Scan the entries and tally the lines that include the string "Table". Reply with the figure alone.
**** ENTRIES SHOWN ****
-- ==== Sys2Proof/Machine/Amend.lean ====
section
/-! DEFINITION. Amendments as a STAGE job brings them (R46, R615), and the endings of a staging (R47, R48, R56). -/

namespace Sys2Proof.Machine

/-- The audit mask of a list of section IDs (Table 14.7). -/
def sectionMask (ids : List Nat) : Nat :=
  (List.range 18).foldl (fun m i => m + b2n (ids.contains (i + 1)) * 2 ^ i) 0

/-! ### Amendments (R46, R615) -/

/-- One change record. -/
structure Change where
  sec : Nat := 0
  op : Nat := 0
  off : Nat := 0
  data : List Byte := []
  deriving DecidableEq, Repr, Inhabited

/-- The record at the head of `b` and what follows it, where it obeys R46 and R615 by itself. -/
def parseChange (b : List Byte) : Option (Change × List Byte) :=
  let op := leAt b 1 1
  let off := leAt b 2 2
  let len := leAt b 4 2
  let padded := ceilDiv len 4 * 4
  if b.length < 8 || b.length < 8 + padded || leAt b 6 2 != 0 || !(op == 1 || op == 2) || len == 0 || 61440 < len
      || (op == 1 && (off != 0 || len % 4 != 0)) || !(((b.drop 8).take padded).drop len).all (· == 0) then none
  else some (⟨leAt b 0 1, op, off, (b.drop 8).take len⟩, b.drop (8 + padded))

/-- A body put into an ascending list of sections. -/
def setBody (id : Nat) (body : List Byte) : List (Nat × List Byte) → List (Nat × List Byte)
  | [] => [(id, body)]
  | x :: rest => if id < x.1 then (id, body) :: x :: rest else if id = x.1 then (id, body) :: rest else x :: setBody id body rest

/-- A record applied to the sections built so far. -/
def applyChange (c : Change) (bodies : List (Nat × List Byte)) : Option (List (Nat × List Byte)) :=
  if c.op = 1 then some (setBody c.sec c.data bodies)
  else match bodies.find? (fun x => x.1 == c.sec) with
    | some x => if c.off + c.data.length ≤ x.2.length then
        some (setBody c.sec (x.2.take c.off ++ c.data ++ x.2.drop (c.off + c.data.length)) bodies) else none
    | none => none

/-- The records of an amendment applied in order: the sections, the section IDs touched up to the first breach, and
whether every record obeys R46 and they frame exactly up to the trailer. -/
def applyChanges : (n : Nat) → List Byte → List (Nat × List Byte) → List Nat → List (Nat × List Byte) × List Nat × Bool
  | 0, b, bodies, touched => (bodies, touched, b.isEmpty)
  | n + 1, b, bodies, touched =>
    match parseChange b with
    | none => (bodies, touched, false)
    | some (c, rest) =>
      match applyChange c bodies with
      | none => (bodies, touched, false)
      | some next => applyChanges n rest next (touched ++ [c.sec])

/-- An amendment read against the running image. -/
structure Amend where
  bytes : List Byte := []
  headOk : Bool := false
  baseSeq : Nat := 0
  newSeq : Nat := 0
  role : Nat := 0
  activate : Nat := 0
  ref : Nat := 0
  mac : List Byte := []
  bodies : List (Nat × List Byte) := []
  touched : List Nat := []
  recordsOk : Bool := false
  deriving DecidableEq, Repr, Inhabited

/-- The amendment that a STAGE job brings (Table 3.12, R46). The touched sections are taken from its records also where its
header breaks R46 (R615; log 36, DEDUCED). -/
def readAmend (s : State) (j : Job) : Amend :=
  let b := slice (inputBytes s j 0) 0 (j.desc.arg 0 % 2 ^ 16)
  let r := applyChanges (leAt b 6 2) ((b.take (b.length - 16)).drop 32) s.boot.img.bodies []
  { bytes := b, headOk := leAt b 0 4 == 0x4D414C59 && leAt b 4 2 == 1 && leAt b 0x11 3 == 0
    baseSeq := leAt b 8 4, newSeq := leAt b 0x0C 4, role := leAt b 0x10 1, activate := leAt b 0x14 8
    ref := leAt b 0x1C 4, mac := slice b (b.length - 16) 16, bodies := r.1, touched := r.2.1, recordsOk := r.2.2 }

/-! ### The ending of a staging -/

/-- What every ending of a staging leaves: STAGING_STATUS, STAGING_FAILED (raised for every ending but DONE, a check of R47
that fails among them: log 36, DEDUCED), the amendment record and the audit record
(Table 1.11, Table 1.12, Table 10.6, R498). -/
def stagingEnds (j : Job) (a : Amend) (st : Status) (reject : Nat) (s : State) : State :=
  let s1 := modBoot (fun b =>
    { b with
      stgState := if st = .done then 2 else 3, stgLast := st.code, stgReject := reject, stgRef := 0
      amendHead := if st = .done then a.bytes.take 32 else b.amendHead
      amendMac := if st = .done then a.mac else b.amendMac }) s
  audit { kind := 3, role := j.actor.role, master := j.actor.master, item := sectionMask a.touched
          old := bytesLE 4 s.boot.img.seq, new := bytesLE 4 a.newSeq ++ a.mac, status := st.code
          radio := radioMaster j.actor.master }
    (writeAmendment (a.bytes.take 32) a.mac st j.actor.master 1 (raiseIf (st != .done) Src.stagingFailed s1))

/-- The staging's job ended by its engine. -/
def stageFails (j : Job) (a : Amend) (st : Status) (reject : Nat) (s : State) : State :=
  engineEnds j.id
    { status := st, result := reject * 2 ^ 16, beat := if st = .refusedEnergy then 1 else 0
      retryS := if st = .refusedEnergy then secondsToRoll s else 0 } (stagingEnds j a st reject s)

end Sys2Proof.Machine
end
****
# RESPONSE TO THE EXERCISE
3